Palazzo Terragni
Il museo e le boutade

Una barzelletta lunga vent’anni può bastare: ora si può fare sul serio. Incombevano le elezioni amministrative del 1997, quando Valter Veltroni, venuto a Como per sostenere un Terragni, Emilio, nella corsa a sindaco della città, spese la sua parola per un altro Terragni (Giuseppe), affermando in una pizza San Fedele gremita: «Domani parlo con Visco (allora ministro delle Finanze, ndr) e gli chiederò il via libera per il trasferimento della Guardia di finanza: in breve tempo palazzo Terragni diventerà un museo del Razionalismo». Questo precedente, e tutti i sassi lanciati e le mani ritratte nei vent’anni seguenti (indimenticabile l’inserimento e la successiva cancellazione di Palazzo Terragni dal dossier per Como capitale della cultura nel 2015), dovrebbero essere un discreto deterrente per qualsiasi politico lanciato in future dichiarazioni elettorali... nonché, direte voi, anche per qualsiasi giornalista cui mai venisse in mente di dedicare al tema l’ennesimo editoriale.

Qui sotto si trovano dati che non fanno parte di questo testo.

-- ==== Sys2Proof/Decode.lean ====
section
/-! DEFINITION. From words and telegrams to commands. spec/opcode_table.json gives no row any bits, so no word of bits spells a
command; a request taken from the request queue does, by its kind (R183) and body. The bodies' items stand in the order of the
rule that lists them, each in the form R176 gives its type (DEDUCED, unsafe: log entry 6). -/

namespace Sys2Proof

/-- The command that a word spells by the table's bits: none, since no row of the table has bits. -/
def decodeTableWord (_nbits _w : Nat) : Option Instr := none

namespace Machine

/-! ## Request bodies -/

def readNothing : List Byte → Operand Unit
  | [] => .ok ()
  | _ => .malformed

def readOne : List Byte → Operand Nat
  | [a] => .ok a.toNat
  | _ => .malformed

def readTwo : List Byte → Operand Nat
  | [a, b] => .ok (nat2 a b)
  | _ => .malformed

def readFour : List Byte → Operand Nat
  | [a, b, c, d] => .ok (nat4 a b c d)
  | _ => .malformed

/-- R9, R182: an optional byte. -/
def readOptional : List Byte → Operand (Option Nat)
  | [] => .ok none
  | [a] => .ok (some a.toNat)
  | _ => .malformed

/-- R14. -/
def readLineSet : List Byte → Operand LineSetArgs
  | [s, t1, t0] => .ok ⟨s.toNat, nat2 t1 t0⟩
  | _ => .malformed

/-- R5: builds of five bytes, none left over. -/
def readBuilds : List Byte → Option (List Build)
  | [] => some []
  | a :: b :: c :: d :: m :: rest => (readBuilds rest).map (⟨nat4 a b c d, m.toNat⟩ :: ·)
  | _ => none

/-- R5: the list of builds, its entry count first. -/
def readAnnounce : List Byte → Operand (List Build)
  | n :: rest =>
    match readBuilds rest with
    | some bs => if bs.length = n.toNat then .ok bs else .malformed
    | none => .malformed
  | [] => .malformed

/-- Pairs of single bytes, none left over. -/
def readPairs : List Byte → Option (List (Nat × Nat))
  | [] => some []
  | a :: b :: rest => (readPairs rest).map ((a.toNat, b.toNat) :: ·)
  | _ => none

/-- R22, defined = yes: what follows the defined value. -/
def readSlotFields (slot : Nat) : List Byte → Operand SlotDefArgs
  | kind :: k1 :: k0 :: station :: loop :: stop :: rack :: channel :: q1 :: q0 :: p :: size :: k :: low :: safety :: u16 :: n :: rest =>
    match readPairs rest with
    | some us =>
      if us.length = n.toNat then
        .ok ⟨slot, kind.toNat, nat2 k1 k0, station.toNat, loop.toNat, stop.toNat, optByte rack, channel.toNat, nat2 q1 q0, p.toNat,
          size.toNat, k.toNat, low.toNat, safety.toNat, u16.toNat, us⟩
      else .malformed
    | none => .malformed
  | _ => .malformed

/-- R22: SLOT-DEF. -/
def readSlotDef (tag : Byte) : List Byte → Instr
  | [s1, s0, 0x00#8] => .slotUndefine tag (.ok (nat2 s1 s0))
  | s1 :: s0 :: 0x01#8 :: rest => .slotDef tag (readSlotFields (nat2 s1 s0) rest)
  | _ => .slotDef tag .malformed

/-- R25. -/
def readSlotStateArgs : List Byte → Operand SlotStateArgs
  | [s1, s0, v] => .ok ⟨nat2 s1 s0, v.toNat⟩
  | _ => .malformed

/-- R35. -/
def readSlotCount : List Byte → Operand SlotCountArgs
  | [s1, s0, v1, v0] => .ok ⟨nat2 s1 s0, nat2 v1 v0⟩
  | _ => .malformed

/-- R70. -/
def readExpedite : List Byte → Operand ExpediteArgs
  | [s1, s0, n] => .ok ⟨nat2 s1 s0, n.toNat⟩
  | _ => .malformed

/-- R81. -/
def readMask : List Byte → Operand MaskArgs
  | [e, s, p, c] => .ok ⟨e.toNat, s.toNat, p.toNat, c.toNat⟩
  | _ => .malformed

/-- R85, R183: the first byte tells the forms apart. -/
def readCallQuery (tag : Byte) : List Byte → Instr
  | 0x00#8 :: rest => .callQueryCall tag (readTwo rest)
  | 0x01#8 :: rest => .callQuerySlot tag (readTwo rest)
  | _ => .callQueryCall tag .malformed

/-- R89: n gate lists of 0 to 4 zone ids, none left over. -/
def readGates : Nat → List Byte → Option (List (List Nat))
  | 0, [] => some []
  | 0, _ => none
  | _ + 1, [] => none
  | n + 1, c :: rest =>
    if c.toNat ≤ 4 && decide (c.toNat ≤ rest.length) then
      (readGates n (rest.drop c.toNat)).map ((rest.take c.toNat).map (·.toNat) :: ·)
    else none

/-- R89, defined = yes: what follows the defined value. -/
def readLoopFields (loop : Nat) : List Byte → Operand LoopDefArgs
  | n :: wagons :: w1 :: w0 :: p1 :: p0 :: r1 :: r0 :: l1 :: l0 :: source :: dispatch :: ret :: rest =>
    match readGates (n.toNat + 1) rest with
    | some gs =>
      .ok ⟨loop, n.toNat, wagons.toNat, nat2 w1 w0, nat2 p1 p0, nat2 r1 r0, nat2 l1 l0, source.toNat, dispatch.toNat, ret.toNat, gs⟩
    | none => .malformed
  | _ => .malformed

/-- R89: LOOP-DEF. -/
def readLoopDef (tag : Byte) : List Byte → Instr
  | [l, 0x00#8] => .loopUndefine tag (.ok l.toNat)
  | l :: 0x01#8 :: rest => .loopDef tag (readLoopFields l.toNat rest)
  | _ => .loopDef tag .malformed

/-- R93: a count of 1 to 15, or the byte of CONTINUOUS (log entry 4); any other byte is a count out of range. -/
def readCount (b : Byte) : CycleCount :=
  if 1 ≤ b.toNat ∧ b.toNat ≤ 15 then .times b.toNat
  else if b.toNat = Config.continuousCode then .continuous
  else .times b.toNat

def readCycle : List Byte → Operand CycleArgs
  | [l, c] => .ok ⟨l.toNat, readCount c⟩
  | _ => .malformed

/-- R113: the five settings. -/
def readFleet : List Byte → Operand Fleet
  | [c, s, e, g1, g0, l1, l0] => .ok ⟨c.toNat, s.toNat, e.toNat, nat2 g1 g0, nat2 l1 l0⟩
  | _ => .malformed

/-- R112, R113, R183: the train form after 00h, the fleet form after 01h. -/
def readTrainDef (tag : Byte) : List Byte → Instr
  | [0x00#8, t, 0x00#8] => .trainDef tag (.ok ⟨t.toNat, none⟩)
  | [0x00#8, t, 0x01#8, l] => .trainDef tag (.ok ⟨t.toNat, some (optByte l)⟩)
  | 0x01#8 :: rest => .fleetSettings tag (readFleet rest)
  | _ => .trainDef tag .malformed

/-- R115. -/
def readAssign : List Byte → Operand AssignArgs
  | [t, l] => .ok ⟨t.toNat, optByte l⟩
  | _ => .malformed

/-- R133: off 0, on 1. -/
def readService (tag : Byte) : List Byte → Instr
  | [t, v] =>
    if v = 0x00#8 then .serviceOff tag (.ok t.toNat)
    else if v = 0x01#8 then .serviceOn tag (.ok t.toNat)
    else .serviceOff tag .outOfRange
  | _ => .serviceOff tag .malformed

/-- R154. -/
def readHotcall : List Byte → Operand HotArgs
  | [t, s1, s0, n] => .ok ⟨t.toNat, nat2 s1 s0, n.toNat⟩
  | _ => .malformed

/-- R141. -/
def readLimits : List Byte → Operand ZoneLimitsArgs
  | [g1, g0, l1, l0] => .ok ⟨nat2 g1 g0, nat2 l1 l0⟩
  | _ => .malformed

/-- R140, R141, R183: the zone form after 00h, the limits form after 01h. -/
def readZoneDef (tag : Byte) : List Byte → Instr
  | [0x00#8, z, 0x00#8] => .zoneDef tag (.ok ⟨z.toNat, none⟩)
  | [0x00#8, z, 0x01#8, c, n, w1, w0] => .zoneDef tag (.ok ⟨z.toNat, some ⟨c.toNat, n.toNat, nat2 w1 w0⟩⟩)
  | 0x01#8 :: rest => .zoneLimits tag (readLimits rest)
  | _ => .zoneDef tag .malformed

/-- R149. -/
def readZoneClear : List Byte → Operand ZoneClearArgs
  | [z, t] => .ok ⟨z.toNat, t.toNat⟩
  | _ => .malformed

/-- R163. -/
def readLinkSet : List Byte → Operand LinkSetArgs
  | [t1, t0, r1, r0] => .ok ⟨nat2 t1 t0, nat2 r1 r0⟩
  | _ => .malformed

/-- R181: FULL 0, SHIFT 1. -/
def readRestart (tag : Byte) : List Byte → Instr
  | [k] =>
    if k = 0x00#8 then .restartFull tag (.ok ())
    else if k = 0x01#8 then .restartShift tag (.ok ())
    else .restartFull tag .outOfRange
  | _ => .restartFull tag .malformed

/-! ## Requests -/

/-- R174, R183: the command that a request taken from the queue is, by its kind. -/
def requestCommand (r : Request) : Instr :=
  match r.kind with
  | 0x01#8 => .lineSet r.tag (readLineSet r.body)
  | 0x02#8 => .lineMode r.tag (readOne r.body)
  | 0x03#8 => .announce r.tag (readAnnounce r.body)
  | 0x04#8 => .withdraw r.tag (readFour r.body)
  | 0x05#8 => .advance r.tag (readOptional r.body)
  | 0x08#8 => readSlotDef r.tag r.body
  | 0x09#8 => .slotState r.tag (readSlotStateArgs r.body)
  | 0x0A#8 => .slotCount r.tag (readSlotCount r.body)
  | 0x0B#8 => .slotQuery r.tag (readTwo r.body)
  | 0x10#8 => .expedite r.tag (readExpedite r.body)
  | 0x11#8 => .cancel r.tag (readTwo r.body)
  | 0x12#8 => .classMask r.tag (readMask r.body)
  | 0x13#8 => .seqFlush r.tag (readTwo r.body)
  | 0x14#8 => readCallQuery r.tag r.body
  | 0x18#8 => readLoopDef r.tag r.body
  | 0x19#8 => .cycle r.tag (readCycle r.body)
  | 0x1A#8 => .cycleStop r.tag (readOne r.body)
  | 0x1B#8 => .windowOpen r.tag (readOne r.body)
  | 0x1C#8 => .windowClose r.tag (readOne r.body)
  | 0x1D#8 => .loopQuery r.tag (readOne r.body)
  | 0x20#8 => readTrainDef r.tag r.body
  | 0x21#8 => .trainAssign r.tag (readAssign r.body)
  | 0x22#8 => .release r.tag (readOne r.body)
  | 0x23#8 => .cut r.tag (readOne r.body)
  | 0x24#8 => .retRun r.tag (readOne r.body)
  | 0x25#8 => .abandon r.tag (readOne r.body)
  | 0x26#8 => .charge r.tag (readOne r.body)
  | 0x27#8 => readService r.tag r.body
  | 0x28#8 => .dismiss r.tag (readOne r.body)
  | 0x29#8 => .hotcall r.tag (readHotcall r.body)
  | 0x2A#8 => .noteRead r.tag (readOne r.body)
  | 0x2B#8 => .trainQuery r.tag (readOne r.body)
  | 0x30#8 => readZoneDef r.tag r.body
  | 0x31#8 => .zoneClear r.tag (readZoneClear r.body)
  | 0x32#8 => .zoneQuery r.tag (readOne r.body)
  | 0x38#8 => .store r.tag (readNothing r.body)
  | 0x39#8 => readRestart r.tag r.body
  | 0x3A#8 => .causeRead r.tag (readOptional r.body)
  | 0x3B#8 => .status r.tag (readNothing r.body)
  | 0x3C#8 => .linkSet r.tag (readLinkSet r.body)
  | k => .unknownKind r.tag k

end Machine

end Sys2Proof
end

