-- ==== Sys2Proof/Machine/ZoneCommands.lean ====
section
/-! DEFINITION. The Zone Controller's commands and its clocked events (R140, R141, R143, R144, R147 to R149, R151). -/

namespace Sys2Proof.Machine

/-! ## ZONE_DEF -/

/-- R138: the ranges of the definition items. -/
def zoneDefnInRange (d : ZoneDefn) : Bool := within 1 4 d.capacity && within 0 8 d.count && within 10 3600 d.span

/-- R140, condition 4. -/
def State.zoneDefinable (s : State) (zone : Nat) (d : Option ZoneDefn) : Bool :=
  match tget s.zones zone, d with
  | none, _ => true
  | some z, some d => decide (z.occupants.length ≤ d.capacity)
  | some z, none => z.occupants.isEmpty && z.queue.isEmpty

def zoneDefCheck (s : State) (a : ZoneDefArgs) : Option Reason :=
  firstFail
    [(decide (a.zone ≤ 15) && (match a.define with | some d => zoneDefnInRange d | none => true), .range), (!s.storing, .storing),
     (s.zoneDefinable a.zone a.define, .state)]

/-- R140: the zone record after a definition. -/
def redefinedZone (old : Option Zone) (d : ZoneDefn) : Zone :=
  match old with
  | none => freshZone d
  | some z => { z with dfn := d }

/-- R140: the wish records that name the zone cleared, but for trains in its wait queue. -/
def State.clearWishes (s : State) (zone : Nat) : State :=
  { s with trains := tmap (fun t x =>
      if x.wish.zone = some zone && !((tget s.zones zone).map fun z => z.waits t).getD false then { x with wish := ⟨none, none⟩ }
      else x) s.trains }

/-- R140. The counts that stand for defined = yes are none for defined = no (R176), and those after the evaluation (DESIGN CHOICE, unsafe:
log entry 20). -/
def zoneDefAct (s : State) (a : ZoneDefArgs) : State × Body :=
  match a.define with
  | some d =>
    let s1 := { s with zones := tset s.zones a.zone (redefinedZone (tget s.zones a.zone) d) }.evaluate a.zone
    (s1.clearWishes a.zone,
      [.small (some a.zone), .yesNo (some true), .small ((tget s1.zones a.zone).map (·.occupants.length)),
       .small ((tget s1.zones a.zone).map (·.queue.length))])
  | none => ({ s with zones := tdel s.zones a.zone }.clearWishes a.zone,
      [.small (some a.zone), .yesNo (some false), .small none, .small none])

/-- R140. -/
def execZoneDef (tag : Byte) (a : Operand ZoneDefArgs) (s : State) : Host.Outcome State Fault Refusal :=
  .next (serve 0x30#8 tag a zoneDefCheck zoneDefAct s)

/-! ## ZONE_LIMITS -/

def zoneLimitsCheck (s : State) (a : ZoneLimitsArgs) : Option Reason :=
  firstFail [(within 10 600 a.gateLimit && within 5 120 a.grantLimit, .range), (!s.storing, .storing)]

/-- R141: every stall due at a zone, in queue order. -/
def State.stallsAt (s : State) (zone : Nat) : State :=
  match tget s.zones zone with
  | none => s
  | some z => (z.queue.map (·.train)).foldl (fun s t => s.stallIfDue zone t) s

/-- R141, R147: every lapse due at a zone, of trains whose link is ALIVE, in the order of the occupants. -/
def State.lapsesAt (s : State) (zone : Nat) : State :=
  match tget s.zones zone with
  | none => s
  | some z => (z.occupants.map (·.train)).foldl (fun s t => if s.trainAlive t then s.lapseIfDue zone t else s) s

/-- R141: the stalls of every zone, then the lapses (DESIGN CHOICE, unsafe: log entry 20). -/
def zoneLimitsAct (s : State) (a : ZoneLimitsArgs) : State × Body :=
  let s1 := { s with gateLimit := a.gateLimit, grantLimit := a.grantLimit }
  let s2 := (tkeys s1.zones).foldl State.stallsAt s1
  ((tkeys s2.zones).foldl State.lapsesAt s2, [.duration a.gateLimit, .duration a.grantLimit])

/-- R141. -/
def execZoneLimits (tag : Byte) (a : Operand ZoneLimitsArgs) (s : State) : Host.Outcome State Fault Refusal :=
  .next (serve 0x30#8 tag a zoneLimitsCheck zoneLimitsAct s)

/-! ## ZONE_CLEAR -/

/-- The occupant entry of a train at a zone. -/
def State.occupant (s : State) (zone t : Nat) : Option Occupant :=
  (tget s.zones zone).bind fun z => z.occupants.find? fun o => o.train == t

def zoneClearCheck (s : State) (a : ZoneClearArgs) : Option Reason :=
  firstFail
    [(decide (a.zone ≤ 15) && decide (a.train ≤ 7), .range), (tdefined s.zones a.zone, .undefined),
     ((s.occupant a.zone a.train).isSome, .state)]

/-- R149: the status removed is 0 GRANTED, 1 INSIDE. -/
def zoneClearAct (s : State) (a : ZoneClearArgs) : State × Body :=
  let s1 := ((s.modZone a.zone fun z => z.dropOccupant a.train).evaluate a.zone).clearWishOf a.train a.zone
  (s1, [.small (some a.zone), .small (some a.train), .code ((s.occupant a.zone a.train).map fun o => if o.inside then 1 else 0),
    .small ((tget s1.zones a.zone).map (·.occupants.length))])

/-- R149. -/
def execZoneClear (tag : Byte) (a : Operand ZoneClearArgs) (s : State) : Host.Outcome State Fault Refusal :=
  .next (serve 0x31#8 tag a zoneClearCheck zoneClearAct s)

/-! ## ZONE_QUERY -/

def zoneQueryCheck (_ : State) (z : Nat) : Option Reason := firstFail [(decide (z ≤ 15), .range)]

/-- R151. -/
def execZoneQuery (tag : Byte) (zone : Operand Nat) (s : State) : Host.Outcome State Fault Refusal :=
  .next (serve 0x32#8 tag zone zoneQueryCheck (fun s z => (s, s.zoneBody z)) s)

/-! ## Grants and clocked events -/

/-- R143: an evaluation. -/
def execZoneGrant (zone : Nat) (s : State) : Host.Outcome State Fault Refusal := .next (s.evaluate zone)

/-- R144: while N is above 0 and the wait queue is not empty, a zone is evaluated as a grant ages out. -/
def State.ageOutDue (s : State) (zone : Nat) : Bool :=
  match tget s.zones zone with
  | some z => decide (0 < z.dfn.count) && !z.queue.isEmpty
  | none => false

/-- R144. -/
def execGrantAgeOut (zone : Nat) (s : State) : Host.Outcome State Fault Refusal :=
  .next (if s.ageOutDue zone then s.evaluate zone else s)

/-- R147. -/
def execGrantLapse (zone train : Nat) (s : State) : Host.Outcome State Fault Refusal :=
  .next (if s.trainAlive train then s.lapseIfDue zone train else s)

/-- R148. -/
def execGateStall (zone train : Nat) (s : State) : Host.Outcome State Fault Refusal := .next (s.stallIfDue zone train)

end Sys2Proof.Machine
end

Invece, è proprio questo il momento di tornare a scriverne, perché la petizione lanciata dall’associazione Made in Maarc per «recuperare a Como l’ex Casa del Fascio di Giuseppe Terragni ad un uso culturale e civile» avrà successo solo se chi l’ha lanciata sarà sostenuto da tutte le persone che hanno a cuore la cultura e il futuro di questa città, fino al punto in cui nessuna amministrazione e nessun governo potrà più accampare scuse, spesso anch’esse da barzelletta. Come quelle secondo cui la Guardia di Finanza non sarebbe disposta a lasciare il palazzo oppure, come dice qualcuno, se andasse via sarebbe una sciagura, perché non verrebbe garantita più nemmeno la manutenzione. Difficile immaginare i finanzieri così attaccati al cadreghino (per quanto d’autore, visto che Terragni progettò personalmente le sedute della Casa del Fascio e alcune le battezzò pure: la sedia Lariana e la poltrona Benita) e anche il ministero dei Beni culturali così disattento rispetto a quello delle Finanze (un esempio di cosa può succedere a un edificio storico quando diventa museo gestito dal Mibact lo abbiamo a Tremezzo ed è stupendo: fate un giro a Villa Carlotta che riapre proprio oggi).

«La Casa del Fascio è di tutti e deve tornare ad essere di tutti: una piazza coperta della comunità. Del mondo, anzi», afferma in calce alla petizione l’architetto/scrittore Gianni Biondillo. Già, ricordiamoci che il mondo ci guarda, come confermano i tanti stranieri tra i 1500 firmatari, e che non possiamo giocare al solito scaricabarile tra destra e sinistra, perché non è dalla giunta Lucini, né Bruni, né Botta e neppure Spallino che l’ex Casa del fascio è caserma delle Fiamme gialle, bensì dal 1957. Abbastanza perché uno dei più grandi sostenitori di Terragni e di Como nel mondo, Peter Eisenman, architetto e teorico dell’architettura oggi nel comitato scientifico di Maarc, non l’abbia mai potuta vedere con un’altra funzione: «Venni in Italia nell’estate del 1961. Andai a Como, e davanti alla Casa del Fascio di Terragni, emblema del razionalismo, ebbi un’epifania - disse due anni fa in un’intervista a “Repubblica” -. Rimasi stordito, un’architettura così non l’avevo mai vista».

Purtroppo non l’hanno mai vista, in senso letterale per quanto riguarda gli interni geometricamente poetici, molti comaschi, e anche tantissimi studiosi e appassionati che, da tutto il mondo, vengono sul Lario attratti dal suo essere culla del razionalismo europeo. Troppo poche le occasioni di apertura di un luogo militare per definizione invalicabile. Al costo di essere tacciati di esterofilia, oggi sogniamo che l’ex Casa del fascio possa diventare come la Pedrera di Gaudì a Barcellona, museo di se stessa e (in quel caso) del Modernismo, e che a breve capiti anche a noi un Mitterand, capace di impuntarsi e far spostare dal Louvre il ministero delle Finanze, per destinare gli spazi alla cultura e all’accoglienza di chi, e sono milioni nel mondo, per fruire della bellezza è disposto a macinare chilometri e a investire denaro.